F287. Secrets, Shame, and Memoir: Women Writers on What It Takes to Tell the Truth about Our Lives

Room M100 H&I, Mezzanine Level
Friday, April 10, 2015
4:30 pm to 5:45 pm

 

Memoir requires that a writer be as honest as possible. But this can be especially difficult for women, who carry a legacy of being belittled, blamed, and not believed. Because we have been taught that telling our truths is shameful and risky, we've been tempted to censor ourselves, holding back from telling the stories that most need to be told. Hear how the writers on this panel found the courage to write openly and powerfully about their lives, despite all.


Participants

Moderator:

Janice Gary is the author of Short Leash: A Memoir of Dog Walking and Deliverance, winner of two Nautilus Silver Awards and a finalist for the Eric Hoffer Award. She teaches creative writing and memoir at Anne Arundel College and is a fellow of the Virginia Center for the Creative Arts.

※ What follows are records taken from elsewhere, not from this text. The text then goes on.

/-- Check 4 of R72: a supervisor instruction (R70). -/
def Instr.privileged : Instr → Bool
  | .add _ _ _ _ => false
  | .sub _ _ _ _ => false
  | .and _ _ _ _ => false
  | .or _ _ _ _ => false
  | .xor _ _ _ _ => false
  | .andn _ _ _ _ => false
  | .sll _ _ _ _ => false
  | .srl _ _ _ _ => false
  | .sra _ _ _ _ => false
  | .min _ _ _ _ => false
  | .max _ _ _ _ => false
  | .minu _ _ _ _ => false
  | .maxu _ _ _ _ => false
  | .mul _ _ _ _ => false
  | .mulh _ _ _ _ => false
  | .mulhu _ _ _ _ => false
  | .div _ _ _ _ => false
  | .divu _ _ _ _ => false
  | .rem _ _ _ _ => false
  | .remu _ _ _ _ => false
  | .clz _ _ _ => false
  | .popc _ _ _ => false
  | .sextB _ _ _ => false
  | .sextH _ _ _ => false
  | .sextW _ _ _ => false
  | .zextB _ _ _ => false
  | .zextH _ _ _ => false
  | .zextW _ _ _ => false
  | .sel _ _ _ _ _ => false
  | .nop => false
  | .addi _ _ _ _ => false
  | .andi _ _ _ _ => false
  | .ori _ _ _ _ => false
  | .xori _ _ _ _ => false
  | .slli _ _ _ _ => false
  | .srli _ _ _ _ => false
  | .srai _ _ _ _ => false
  | .movi _ _ _ => false
  | .movhi _ _ _ => false
  | .ldk _ _ _ => false
  | .addk _ _ _ _ => false
  | .cmp _ _ _ _ _ => false
  | .cmpi _ _ _ _ _ => false
  | .pand _ _ _ _ => false
  | .por _ _ _ _ => false
  | .pxor _ _ _ _ => false
  | .pnot _ _ _ => false
  | .prd _ _ => false
  | .pwr _ _ _ => false
  | .bfx _ _ _ _ _ => false
  | .bfi _ _ _ _ _ => false
  | .br _ _ => false
  | .call _ _ => false
  | .jmpr _ _ => false
  | .callr _ _ => false
  | .ret _ => false
  | .leaB _ _ _ _ => false
  | .leaH _ _ _ _ => false
  | .leaW _ _ _ _ => false
  | .leaD _ _ _ _ => false
  | .ldbu _ _ _ _ => false
  | .ldhu _ _ _ _ => false
  | .ldwu _ _ _ _ => false
  | .ldd _ _ _ _ => false
  | .stb _ _ _ _ => false
  | .sth _ _ _ _ => false
  | .stw _ _ _ _ => false
  | .std _ _ _ _ => false
  | .ldm _ _ _ _ => false
  | .stm _ _ _ _ => false
  | .ldb _ _ _ _ => false
  | .ldh _ _ _ _ => false
  | .ldw _ _ _ _ => false
  | .ldbAcq _ _ _ _ => false
  | .ldhAcq _ _ _ _ => false
  | .ldwAcq _ _ _ _ => false
  | .lddAcq _ _ _ _ => false
  | .ldbuAcq _ _ _ _ => false
  | .ldhuAcq _ _ _ _ => false
  | .ldwuAcq _ _ _ _ => false
  | .ldbSc _ _ _ _ => false
  | .ldhSc _ _ _ _ => false
  | .ldwSc _ _ _ _ => false
  | .lddSc _ _ _ _ => false
  | .ldbuSc _ _ _ _ => false
  | .ldhuSc _ _ _ _ => false
  | .ldwuSc _ _ _ _ => false
  | .stbRel _ _ _ _ => false
  | .sthRel _ _ _ _ => false
  | .stwRel _ _ _ _ => false
  | .stdRel _ _ _ _ => false
  | .stbSc _ _ _ _ => false
  | .sthSc _ _ _ _ => false
  | .stwSc _ _ _ _ => false
  | .stdSc _ _ _ _ => false
  | .vld _ _ _ _ _ _ => false
  | .vst _ _ _ _ _ _ => false
  | .vlds _ _ _ _ _ _ => false
  | .vsts _ _ _ _ _ _ => false
  | .vgath _ _ _ _ _ _ => false
  | .vscat _ _ _ _ _ _ => false
  | .pref _ _ _ => false
  | .amoAdd _ _ _ _ _ _ => false
  | .amoMin _ _ _ _ _ _ => false
  | .amoMax _ _ _ _ _ _ => false
  | .amoAnd _ _ _ _ _ _ => false
  | .amoOr _ _ _ _ _ _ => false
  | .amoXor _ _ _ _ _ _ => false
  | .amoSwap _ _ _ _ _ _ => false
  | .amoCas _ _ _ _ _ _ => false
  | .amoOrdAdd _ _ _ _ => false
  | .amoOrdFadd _ _ _ _ => false
  | .amoOrdSwap _ _ _ _ => false
  | .fred _ _ _ => false
  | .fenceAcq _ _ => false
  | .fenceRel _ _ => false
  | .fenceFull _ _ => false
  | .mon _ _ => false
  | .munm _ => false
  | .mwait _ _ _ => false
  | .bari _ _ _ => false
  | .barv _ _ _ => false
  | .barw _ _ _ => false
  | .synci _ _ _ => false
  | .digest _ _ => false
  | .vadd _ _ _ _ _ _ => false
  | .vsub _ _ _ _ _ _ => false
  | .vmul _ _ _ _ _ _ => false
  | .vfma _ _ _ _ _ _ => false
  | .vmin _ _ _ _ _ _ => false
  | .vmax _ _ _ _ _ _ => false
  | .vabs _ _ _ _ _ => false
  | .vneg _ _ _ _ _ => false
  | .vand _ _ _ _ _ _ => false
  | .vor _ _ _ _ _ _ => false
  | .vxor _ _ _ _ _ _ => false
  | .vshl _ _ _ _ _ _ => false
  | .vshr _ _ _ _ _ _ => false
  | .vcvt _ _ _ _ _ _ => false
  | .vperm _ _ _ _ _ _ => false
  | .vbcast _ _ _ _ => false
  | .vext _ _ _ _ _ => false
  | .vins _ _ _ _ _ => false
  | .vrcp _ _ _ _ _ => false
  | .vrsq _ _ _ _ _ => false
  | .vexp2 _ _ _ _ _ => false
  | .vlog2 _ _ _ _ _ => false
  | .vredSum _ _ _ _ _ => false
  | .vredMin _ _ _ _ _ => false
  | .vredMax _ _ _ _ _ => false
  | .vscan _ _ _ _ _ => false
  | .vdot _ _ _ _ _ _ => false
  | .vcmp _ _ _ _ _ _ _ => false
  | .vsel _ _ _ _ _ _ => false
  | .mmaBb _ _ _ _ _ _ => false
  | .mmaHh _ _ _ _ _ _ => false
  | .mmaQq _ _ _ _ _ _ => false
  | .mmaWw _ _ _ _ _ _ => false
  | .mmaQw _ _ _ _ _ _ => false
  | .mmaNn _ _ _ _ _ _ => false
  | .mmaLl _ _ _ _ _ _ => false
  | .mmaIi _ _ _ _ _ => false
  | .mcfg _ _ => false
  | .mzero _ _ => false
  | .mrd _ _ _ _ => false
  | .mwr _ _ _ _ => false
  | .msave _ _ _ => false
  | .mload _ _ _ => false
  | .qaxis _ _ _ _ => false
  | .qst _ _ _ _ _ _ => false
  | .qsta _ _ _ _ _ _ => false
  | .qresR _ _ _ => false
  | .qresW _ _ _ => false
  | .gcfg _ _ _ _ => true
  | .gseed _ _ _ _ => false
  | .gadd _ _ _ _ => false
  | .gld _ _ _ _ => false
  | .gsprd _ _ _ _ => false
  | .gfence _ => false
  | .gmass _ _ _ _ => false
  | .spawn _ _ _ => false
  | .join _ _ => false
  | .tend _ _ => false
  | .send _ _ _ _ => false
  | .sendSvc _ _ _ _ _ => false
  | .recv _ _ _ _ => false
  | .mig _ _ => false
  | .cpy _ _ _ _ => false
  | .cpyr _ _ _ _ => false
  | .rpush _ _ _ _ => false
  | .qfence _ _ => false
  | .coll _ _ _ _ => false
  | .collw _ _ _ _ => false
  | .bdef _ _ _ _ => false
  | .bnbr _ _ _ => false
  | .brule _ _ _ => false
  | .bstart _ _ _ => false
  | .bnext _ => false
  | .bcommit _ => false
  | .bcommitC _ => false
  | .blvl _ _ _ => false
  | .bfrzB _ => false
  | .bfrzD _ _ _ => true
  | .bthaw _ _ => true
  | .bfront _ _ _ _ => false
  | .csrr _ c _ => csrAccess c.toNat == some .s
  | .csrw _ _ c _ => csrWritePriv c
  | .csrs _ _ c _ => csrWritePriv c
  | .csrc _ _ c _ => csrWritePriv c
  | .trap _ _ => false
  | .rft _ => true
  | .halt _ => true
  | .yield _ => false
  | .strandIntervalEnd _ _ => false
  | .serviceForcedIssue _ => false
  | .rotationBoundary => false
  | .strandPlacement _ _ => false
  | .registerFill _ => false
  | .loadComplete _ _ => false
  | .storeBufferDrain _ => false
  | .scWindowClose => false
  | .requesterTimeout _ => false
  | .packetAgeExpiry _ => false
  | .remoteAccessPerform _ => false
  | .serviceQueueEntry _ => false
  | .serviceHandlerStart _ => false
  | .receiveQueueEntry _ => false
  | .sendAccept _ _ => false
  | .sendAcceptTimeout _ _ => false
  | .recvWaitLimit _ _ => false
  | .mwaitTimeout _ _ => false
  | .monitorRegistered _ _ => false
  | .amoPerform _ _ => false
  | .ordEntryArrival _ _ => false
  | .ordReply _ _ => false
  | .ordNack _ _ => false
  | .ordResend _ _ => false
  | .ordTimeout _ _ => false
  | .fredUpdate _ _ => false
  | .avgEntryApply _ => false
  | .lupinExchange _ => false
  | .lupinPacketArrival _ => false
  | .lupinAck _ => false
  | .lupinRefusal _ => false
  | .lupinRetry _ => false
  | .reconciliationRequest _ => false
  | .reconciliationReply _ => false
  | .stealRequest _ => false
  | .stealRecord _ => false
  | .stealEmpty _ => false
  | .stealAck _ => false
  | .stealConfirm _ => false
  | .stealVoid _ => false
  | .lentTimeout _ => false
  | .migrationDeparture _ _ => false
  | .migrationArrival _ => false
  | .mmaStart _ _ => false
  | .mmaRetire _ _ => false
  | .ringWaitLimit _ _ => false
  | .rpushReserve _ _ => false
  | .slotPublish _ _ => false
  | .ringDisableEffect _ _ => false
  | .commandStart _ _ => false
  | .copyChunk _ _ _ => false
  | .copyFault _ _ _ => false
  | .commandComplete _ _ => false
  | .peonyStepStart _ _ _ => false
  | .peonyReady _ => false
  | .peonyData _ => false
  | .peonyStepComplete _ _ _ => false
  | .peonyFaultNotice _ => false
  | .peonyPartnerTimeout _ _ => false
  | .asterDispatch _ => false
  | .facePushComplete _ => false
  | .facePushFault _ _ => false
  | .levelNotification _ => false
  | .asterLinkInstall _ => false
  | .asterLinkClear _ => false
  | .asterRfreeUpdate _ => false
  | .asterConfirm _ => false
  | .freezeDrainExpiry _ _ => false
  | .freezeComplete _ => false
  | .walkComplete _ _ => false
  | .launchStart _ => false
  | .kernelCompletion _ => false
  | .queueNotify _ _ => false
  | .queueDescriptorWrite _ _ => false
  | .mapWrite _ _ => false
  | .trootWrite _ => false
  | .preempt _ => false
  | .preemptRequestArrival _ _ => false
  | .preemptSaveComplete _ => false
  | .resume _ => false
  | .moduleRemove _ => false
  | .latecntClear => false
  | .multicastGo _ => false
  | .multicastLine _ => false
  | .multicastReply _ => false
  | .attestationGo => false
  | .attestationComplete => false
  | .registerWrite _ _ => false
  | .apertureWrite _ _ _ => false
  | .apertureRead _ _ => false
  | .linkFrame _ _ _ => false
  | .linkBringUp _ _ _ _ => false
  | .linkRekey _ => false
  | .linkControlTimeout _ => false
  | .linkDown _ => false
  | .memoryEccError _ _ => false
  | .registerEccError _ _ _ _ => false
  | .fabricTransferError _ _ => false
  | .fatalError _ _ _ => false
  | .powerLimitHold _ => false
  | .gatingEntry _ => false
  | .gatingCommit _ => false
  | .gated _ => false
  | .wakeEvent _ => false
  | .ungatingComplete _ => false
  | .moduleReset => false
  | .boot _ _ => false
  | .firmwareUpdate _ _ _ => false
  | .wordNotAnInstruction _ => false
  | .instructionFetchFault => false
  | .barwWaitLimit _ _ => false
  | .arrivalReservationRequest _ => false
  | .remoteStoreAcknowledgement _ => false
  | .discardCountRecord => false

Lisa D. Chavez has published two books of poetry, Destruction Bay and In An Angry Season, and has had essays included in several anthologies, including The Other Latin@: Writing Against a Singular Identity, and An Angle of Vision: Women Writers on Their Poor and Working Class Roots.

Rosemary Daniell is the award-winning author of eight books of poetry and prose, including her revolutionary memoirs, Fatal Flowers: On Sin, Sex and Suicide in the Deep South and Sleeping with Soldiers. Her memoir in progress is My Anarchist Heart. She is the founder of Zona Rosa Writing Workshops.

Sonja Livingston’s first book, Ghostbread, won the AWP Award for Nonfiction. An essay collection, Queen of the Fall, is new in 2015. Sonja's work has won honors from the Deming Fund, Iowa Review, Arts & Letters, and NYFA, and appears in journals such as AGNI, Seneca Review, Brevity, and Blackbird.

Meredith Hall is the author of the best-selling memoir, Without A Map. Listed on Flavorwire's "17 Women to Read," Hall has been awarded an AROHO award, a Pushcart, and others. Her work has also appeared in the New York Times, Kenyon Review, and others. She teaches in the MFA program at the University of New Hampshire.